Diante de uma luz muito pequena
Imagine uma capela de pedras antigas na Úmbria. A noite entrou pela janela estreita. Uma lamparina quase não consegue afastar as sombras. Na parede gasta, uma pintura mostra Maria, José e um recém-nascido deitado bem perto do chão.
Francisco está ajoelhado diante dela. Não traz moedas, flores caras ou uma roupa de festa. Suas mãos estão abertas e vazias. Ele olha para o Menino como quem encontrou algo que procurava havia muito tempo.
Essa cena é uma contemplação, não o registro de um acontecimento conhecido de sua vida. Mas ela mostra uma verdade que aparece com força nos escritos de Francisco: ele ficava maravilhado ao pensar que o Filho eterno de Deus recebera de Maria nossa humanidade e também nossa fragilidade.
O Criador de todas as coisas aceitou precisar de colo. Aquele que sustenta o universo foi envolvido em faixas. O Deus que ninguém consegue possuir deixou-se carregar por uma jovem mãe.
Francisco não enxergava nisso uma derrota. Enxergava o jeito de Deus vencer: chegando tão perto que ninguém precisasse ter medo de se aproximar.
A Palavra coube em braços humanos
O Evangelho de João começa de um modo diferente do relato de Lucas. Não fala primeiro da viagem a Belém, dos pastores ou da manjedoura. Volta ao princípio de tudo e chama Jesus de Palavra, ou Verbo, de Deus.
Por meio dessa Palavra, diz João, todas as coisas foram feitas. Nela estava a vida. Ela era a luz que brilha nas trevas.

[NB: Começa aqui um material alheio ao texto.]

/-- An item passes its test (R409). -/
def itemPasses (i : Fin 8) (p : P2) : P2 :=
  { p with lastPass := p.lastPass.set i p.clock, overdue := p.overdue.set i false, rotation := after i, slot := none,
           pulse := none, passed := false }

/-- A switch fault of an item (R407). -/
def setSwitchFault (i : Fin 8) (p : P2) : P2 :=
  if p.swFault[i] then p else report 0x0C05 (packDetails [(8, i.val)]) { p with swFault := p.swFault.set i true }

/-- w, the width of an off-pulse in µs. -/
def pulseWidth (p : P2) : Nat := (p.blk (ob 0x6800 4)).toNat

/-- A test slot starts (R406), every test period. Its verdict stands once its window has passed (R408). -/
def testSlot (p : P2) : P2 :=
  if !p.works .winter || p.clock < p.slotAt + (p.blk (ob 0x6800 3)).toNat * 1000 then p
  else match nextItem p with
    | none => p
    | some i =>
      if groupClosed p (itemGroup i) then { p with slot := some i, pulse := some i, passed := false, slotAt := p.clock }
      else if switchClosed p (itemChan i) (itemGroup i) then { p with rotation := after i, slotAt := p.clock }
      else { p with slot := some i, pulse := none, passed := true, slotAt := p.clock }

/-- The end of the off-pulse (R406, R407). -/
def testPulseEnd (readsOpen : Bool) (p : P2) : P2 :=
  match p.pulse with
  | none => p
  | some i =>
    if p.clock < p.slotAt + pulseWidth p then p
    else if readsOpen then { p with pulse := none, passed := true }
    else setSwitchFault i { p with
      slot := none, pulse := none, passed := false, rotation := after i, failed := min 0xFFFFFFFF (p.failed + 1) }

/-- The end of a slot window (R406): an item that has passed is passed. -/
def closeSlot (p : P2) : P2 :=
  match p.slot with
  | none => p
  | some i => if p.passed && p.slotAt + pulseWidth p + 100 ≤ p.clock then itemPasses i p else p

/-- The item of a test (R406): HS0, LS0 … LS3. -/
def itemIndex (t : TestItem) : Fin 8 := ⟨2 * t.group.val + (if t.high then 0 else 1), by split <;> omega⟩

/-- An item has had no pass for 24 h (R409). -/
def testOverdue (i : Fin 8) (p : P2) : P2 :=
  if p.overdue[i] || !p.powered || p.clock < p.lastPass[i] + 86400000000 then p
  else report 0x0C06 (packDetails [(8, i.val)]) { p with overdue := p.overdue.set i true }

/-! ### Start checks, block and confirmation (R410–R414) -/

/-- The result of a start check reported (R410). -/
def reportCheck (ok : Bool) (step : Nat) (p : P2) : P2 := report 0x0C0E (packDetails [(8, if ok then 1 else 0), (8, step)]) p

/-- START_DONE (R410): steps 1 and 2 passed in both channels, and the block has arrived. -/
def judgeStart (p : P2) : P2 :=
  { p with startDone := p.startDone || (p.saf.st = .running && p.win.st = .running && p.haveBlock) }

/-- A channel places its check value over the block in force (R411). -/
def placeValue (c : Chan) (p : P2) : P2 :=
  if p.works c && p.haveBlock then p.setChan c fun t => { t with check := checkOf p.block, fresh := true } else p

/-- The block arrives at start (R410): step 3 decides CONFIRMED. -/
def blockArrives (b : Od) (p : P2) : P2 :=
  if p.haveBlock || !p.powered then p
  else
    let q := placeValue .winter (placeValue .saf { p with block := b, haveBlock := true })
    let ok := q.saf.st ≠ .failed && q.win.st ≠ .failed && q.works .saf && q.works .winter
      && q.confirmedValue = some (checkOf b)
    judgeStart (reportCheck ok 3 { q with confirmed := ok })

/-- The switches of a channel are sound again: SWITCH_FAULT clears when the start checks pass (R407). -/
def clearSwitchFaults (c : Chan) (p : P2) : P2 :=
  { p with swFault := Vector.ofFn fun (i : Fin 8) => p.swFault[i] && itemChan i ≠ c }

/-- A channel that has passed its checks runs; every group waits for a restart (R393). -/
def runChannel (c : Chan) (p : P2) : P2 :=
  clearSwitchFaults c (p.setChan c fun t => { t with st := .running, await := Vector.replicate 4 true })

Então vem a frase que está no coração da fé cristã: a Palavra se fez carne e veio morar entre nós.
“Carne” não significa apenas que Jesus parecia humano por fora. A Igreja ensina que o Filho de Deus assumiu de verdade a natureza humana. Jesus teve um corpo, sentiu fome e cansaço, cresceu, aprendeu, alegrou-se, sofreu e amou com um coração humano. Ele é verdadeiramente Deus e verdadeiramente homem.
Francisco expressou esse espanto numa carta dirigida aos fiéis. Ele recordou que a Palavra do Pai desceu ao ventre de Maria e recebeu dela a carne de nossa humanidade e fragilidade. Não escreveu como alguém resolvendo um problema distante. Escreveu como quem se inclina para contemplar um mistério cheio de ternura.
Deus não enviou apenas uma mensagem de longe. Veio pessoalmente. Entrou em nossa história e passou a caminhar dentro dela.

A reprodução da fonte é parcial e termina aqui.